- [Instructions to follow] The reply to the records below should contain exactly the lines from the line with "dir <<< 172" through the line with "def chSpill (h : Nat) : Bool := h.testBit 165", and nothing besides.

- [Supplied data]
/-! ### Geometry of a collective (R356, R359) -/

/-- Input and output formats: a BARRIER carries one INT32 element. -/
def CInst.inFmt (c : CInst) : Nat := if pKind c.post = kBarrier then 0x0D else pInFmt c.post
def CInst.outFmt (c : CInst) : Nat :=
  if pKind c.post = kBarrier then 0x0D else if hasUp (pKind c.post) then pOutFmt c.post else pInFmt c.post
def CInst.inScale (c : CInst) : Int := if pKind c.post = kBarrier then 0 else pInScale c.post
def CInst.outScale (c : CInst) : Int := if pKind c.post = kBarrier then 0 else pOutScale c.post

/-- The most elements of format `f` that fit in `n` bytes, in whole blocks for a blocked format. -/
def fitElems (f n : Nat) : Nat := if fmtBlocked f then n / blockBytes f * 32 else n / (elemBits f / 8)

/-- C, elements per chunk. -/
def State.chunkElems (s : State) (c : CInst) : Nat := fitElems c.inFmt (cmPayload (s.comm c.row))

/-- Elements of one contribution, before chunking: M·L for REDUCE_SCATTER. -/
def State.contribution (s : State) (c : CInst) : Nat :=
  if pKind c.post = kReduceScatter then cmMembers (s.comm c.row) * c.len else c.len

/-- Chunks of one run of L elements. -/
def State.chunksOf (s : State) (c : CInst) : Nat := (c.len + s.chunkElems c - 1) / max 1 (s.chunkElems c)

/-- Chunks of a contribution: REDUCE_SCATTER cuts each member's share by itself (R366; log entry 33). -/
def State.inChunks (s : State) (c : CInst) : Nat :=
  if pKind c.post = kReduceScatter then cmMembers (s.comm c.row) * s.chunksOf c else s.chunksOf c

/-- Nc as completion records report it, and the number of chunks the down phase carries: an ALL_GATHER numbers the
chunks of member r from r times the chunks of a contribution on (log entry 33). -/
def State.allChunks (s : State) (c : CInst) : Nat :=
  if pKind c.post = kAllGather then cmMembers (s.comm c.row) * s.chunksOf c else s.inChunks c

/-- First element, within its contribution, and element count of chunk `k` of a contribution. -/
def State.chunkSpan (s : State) (c : CInst) (k : Nat) : Nat × Nat :=
  let C := s.chunkElems c
  let q := max 1 (s.chunksOf c)
  if pKind c.post = kReduceScatter then (k / q * c.len + k % q * C, min C (c.len - k % q * C))
  else (k % q * C, min C (c.len - k % q * C))

/-- The owner's box coordinates and the direction of chunk `k` (R366): 0 for +1, 1 for −1. -/
def State.ownerOf (s : State) (c : CInst) (k ax : Nat) : Nat :=
  let r := s.comm c.row
  if pKind c.post = kReduceScatter then boxCoord r (k / max 1 (s.chunksOf c) / cmM r) ax
  else if pKind c.post = kReduce then boxCoord r (pRoot c.post / cmM r) ax
  else match ax with
    | 0 => k % cmExt r 0
    | 1 => k / cmExt r 0 % cmExt r 1
    | _ => k / (cmExt r 0 * cmExt r 1) % cmExt r 2
def State.dirOf (s : State) (c : CInst) (k : Nat) : Nat :=
  if pKind c.post = kReduceScatter ∨ pKind c.post = kReduce then k % 2 else k / cmK (s.comm c.row) % 2

/-! ### Frames (R360, R361) -/

/-- A collective header; a field holds the low bits of its value. -/
def collHdr (comm seq chunk seg nseg stage dir crc fmt spill off cnt check rflags arg : Nat) : Nat :=
  comm <<< 240 + seq <<< 224 + (chunk % 2 ^ 32) <<< 192 + (seg % 256) <<< 184 + (nseg % 256) <<< 176 + stage <<< 173 +
  dir <<< 172 + crc <<< 171 + fmt <<< 166 + spill <<< 165 + (off % 2 ^ 21) <<< 144 + (cnt % 65536) <<< 128 + check <<< 64 +
  (rflags % 65536) <<< 48 + arg % 2 ^ 48

def chComm (h : Nat) : Nat := bits h 240 16
def chSeq (h : Nat) : Nat := bits h 224 16
def chChunk (h : Nat) : Nat := bits h 192 32
def chSeg (h : Nat) : Nat := bits h 184 8
def chNseg (h : Nat) : Nat := bits h 176 8
def chStage (h : Nat) : Nat := bits h 173 3
def chCrc (h : Nat) : Bool := h.testBit 171
def chFmt (h : Nat) : Nat := bits h 166 5
def chSpill (h : Nat) : Bool := h.testBit 165
def chOff (h : Nat) : Nat := bits h 144 21
def chCnt (h : Nat) : Nat := bits h 128 16
def chCheck (h : Nat) : Nat := bits h 64 64
def chRflags (h : Nat) : Nat := bits h 48 16
def chArg (h : Nat) : Nat := bits h 0 48

/-- The collective header of a frame of a sink, and its segment, poisoned when the frame carries the flag (R147). -/
def collOf (bytes : List Byte) : Nat := beAt bytes 32 32
def segOf (bytes : List Byte) : Seg :=
  let h := collOf bytes
  let bad := (hFlags (beAt bytes 0 32)).testBit 0
  { idx := chSeg h, nseg := chNseg h, spill := chSpill h, off := chOff h, cnt := chCnt h, rflags := chRflags h
    data := (bytes.drop 64).map (fun b => (b, bad)) }

/-- The home paddock of a collective: its slot modulo 16 (R371), before it has one that of its communicator's number. -/
def State.homePaddock (s : State) (c : CInst) : Nat := (c.slot.getD (cmId (s.comm c.row))) % 16

/-- Send a collective frame to the sink of a device. -/
def State.collSend (s : State) (paddock r op dev srcPort : Nat) (h : Nat) (data : PBytes) : State :=
  let pay := beBytes 32 h ++ data.map (·.1)
  let hd := s.ownHdr (cmPasture r) op dev paddock srcPort pay.length
  let hd := if data.any (·.2) then hdrFix (setBit hd 200) else hd
  s.produce paddock hd pay

/-- Send a collective frame to local member `j` on its flock port (R369). -/
def State.collToMember (s : State) (paddock r op j : Nat) (h : Nat) (data : PBytes) : State :=
  let pay := beBytes 32 h ++ data.map (·.1)
  let hd := s.ownHdr (cmPasture r) op s.own (cmPort r j) paddock pay.length
  let hd := if data.any (·.2) then hdrFix (setBit hd 200) else hd
  let f : Frame := { bytes := beBytes 32 hd ++ pay, fab := true, port := 1024 + paddock, cls := s.vcClass 6
                     pasture := cmPasture r, rx := time112 s.time.dev, lossless := true, vc := 6
                     poison := data.any (·.2) }
  if s.isFlockPort (cmPort r j) then s.penEnter (128 + paddock) f [cmPort r j] else s

/-- Send a NOTE about collective `seq` of communicator row `row` to the lead (R376, R378); it is remembered until a START
or an ABORT answers it (R466). -/
def State.collNote (s : State) (row seq code : Nat) : State :=
  let r := s.comm row
  let p := cmId r % 16
  let s := s.collSend p r 0x42 (s.leadOf r) p (collHdr (cmId r) seq 0 0 1 0 0 0 0 0 0 0 0 0 0) [(BitVec.ofNat 8 code, false)]
  if s.coll.notes.contains (row, seq, code) then s
  else { s with coll := { s.coll with notes := s.coll.notes ++ [(row, seq, code)] } }

/-- Send run `op` from this device along axis `ax` over the box's line (R368): one run of extent − 1 hops in direction
`dir` where the line is a whole wrapped ring, else one run to each end of the box. `paddock` names the sinks. -/
def State.collRun (s : State) (r op ax dir paddock srcPort h : Nat) (data : PBytes) : State :=
  let e := cmExt r ax
  let at_ := s.boxAt r s.own ax
  let dev := fun i => s.boxDev r (if ax = 0 then i else s.boxAt r s.own 0) (if ax = 1 then i else s.boxAt r s.own 1)
    (if ax = 2 then i else s.boxAt r s.own 2)
  if e ≤ 1 then s
  else if e = s.dim ax ∧ s.wrapped ax then
    s.collSend paddock r op (dev (if dir = 0 then (at_ + e - 1) % e else (at_ + 1) % e)) srcPort h data
  else
    let s := if at_ + 1 < e then s.collSend paddock r op (dev (e - 1)) srcPort h data else s
    if 0 < at_ then s.collSend paddock r op (dev 0) srcPort h data else s

/-- Runs a device issues for a frame it got on down stage `via` (3: it is the origin; 4 Z, 5 Y, 6 X): Z, Y, X from the origin, Y and X
after Z, X after Y (R229, R368). `mk` gives the header for a down stage. -/
def State.collSpread (s : State) (r op via dir paddock srcPort : Nat) (mk : Nat → Nat) (data : PBytes) : State :=
  let s := if via ≤ 3 then s.collRun r op 2 dir paddock srcPort (mk 4) data else s
  let s := if via ≤ 4 then s.collRun r op 1 dir paddock srcPort (mk 5) data else s
  if via ≤ 5 then s.collRun r op 0 dir paddock srcPort (mk 6) data else s

/-! ### Segments (R359) -/

/-- Elements a segment holds at most, of a format, within `limit` data bytes. -/
def segElems (f limit : Nat) : Nat := max 1 (fitElems f limit)

/-- Data bytes of a segment of partial sums: 32 XP64 blocks, or 256 WIDE elements. -/
def stepLimit (f : Nat) : Nat := if f = fmtXp64 then 32 * 280 else 256 * 48

/-- Cut a chunk of `n` elements in format `f` into segments; a spill list makes one more. -/
def cutSegs (f n limit : Nat) (data : PBytes) (spill : List (Nat × Acc)) : List Seg :=
  let per := segElems f limit
  let k := (n + per - 1) / per
  let total := k + (if spill.isEmpty then 0 else 1)
  let main := (List.range k).map (fun i =>
    let cnt := min per (n - i * per)
    ({ idx := i, nseg := total, off := i * per, cnt := cnt
       data := (data.drop (fmtOff f (i * per))).take (fmtBytes f cnt) } : Seg))
  main ++ (if spill.isEmpty then [] else
    [({ idx := k, nseg := total, spill := true, cnt := spill.length
        data := spill.flatMap (fun x => pclean (leBytes 8 x.1 ++ x.2.wide ++ List.replicate 8 0)) } : Seg)])

/-- The spill entries of a spill segment (R333). -/
def spillsOf (g : Seg) : List (Nat × Acc) :=
  (List.range (g.data.length / 64)).map (fun i =>
    (g.data.num (64 * i) 8,
     if g.data.bad (64 * i) 64 then { poison := true } else accOfWide (g.data.num (64 * i + 8) 40) (g.data.num (64 * i + 48) 8)))

/-- The elements of a data segment. -/
def Seg.accs (g : Seg) (f : Nat) (sc : Int) (spill : List (Nat × Acc)) : List Acc :=
  (List.range g.cnt).map (fun i =>
    if f = fmtXp64 then xpElem g.data (i / 32 * 280) (i % 32) i (fun _ => (spill.find? (fun e => e.1 == g.off + i)).map (·.2))
    else accAt f sc g.data 0 i)

/-- The residue of a segment's elements at their chunk positions (R293, R360). -/
def Seg.residue (g : Seg) (f : Nat) (sc : Int) : Nat :=
  if g.spill then
    (spillsOf g).foldl (fun a e =>
      let v := e.2.value
      let x := v.2 % resP
      (a + pow3 e.1 * (if v.1 then resP - x else x)) % resP) 0
  else Sys2Proof.Machine.residue g.off (g.accs f sc [])

/-- A segment with its frame's poison flag left aside: a residue is that of the values the data spells (R293). -/
def Seg.clean (g : Seg) : Seg := { g with data := pclean g.data.raw }

/-- CRC-32C of a segment's data. -/
def Seg.crc (g : Seg) : Nat := crc32c (g.data.map (·.1))

/-- Whether every segment of a list of one chunk has arrived. -/
def segsDone (l : List Seg) : Bool :=
  match l with
  | [] => false
  | g :: _ => (List.range g.nseg).all (fun i => l.any (fun x => x.idx == i))

/-- The elements of a chunk from its segments: places no segment covers hold no term (R356). -/
def chunkAccs (f : Nat) (sc : Int) (n : Nat) (l : List Seg) : List Acc :=
  let spill := (l.filter (·.spill)).flatMap spillsOf
  let parts := (l.filter (fun g => !g.spill)).map (fun g => (g.off, g.accs f sc spill))
  (List.range n).map (fun i =>
    match parts.find? (fun p => decide (p.1 ≤ i ∧ i < p.1 + p.2.length)) with
    | some p => p.2.getD (i - p.1) Acc.zero
    | none => Acc.zero)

- [Result below]
  dir <<< 172 + crc <<< 171 + fmt <<< 166 + spill <<< 165 + (off % 2 ^ 21) <<< 144 + (cnt % 65536) <<< 128 + check <<< 64 +
  (rflags % 65536) <<< 48 + arg % 2 ^ 48

def chComm (h : Nat) : Nat := bits h 240 16
def chSeq (h : Nat) : Nat := bits h 224 16
def chChunk (h : Nat) : Nat := bits h 192 32
def chSeg (h : Nat) : Nat := bits h 184 8
def chNseg (h : Nat) : Nat := bits h 176 8
def chStage (h : Nat) : Nat := bits h 173 3
def chCrc (h : Nat) : Bool := h.testBit 171
def chFmt (h : Nat) : Nat := bits h 166 5
def chSpill (h : Nat) : Bool := h.testBit 165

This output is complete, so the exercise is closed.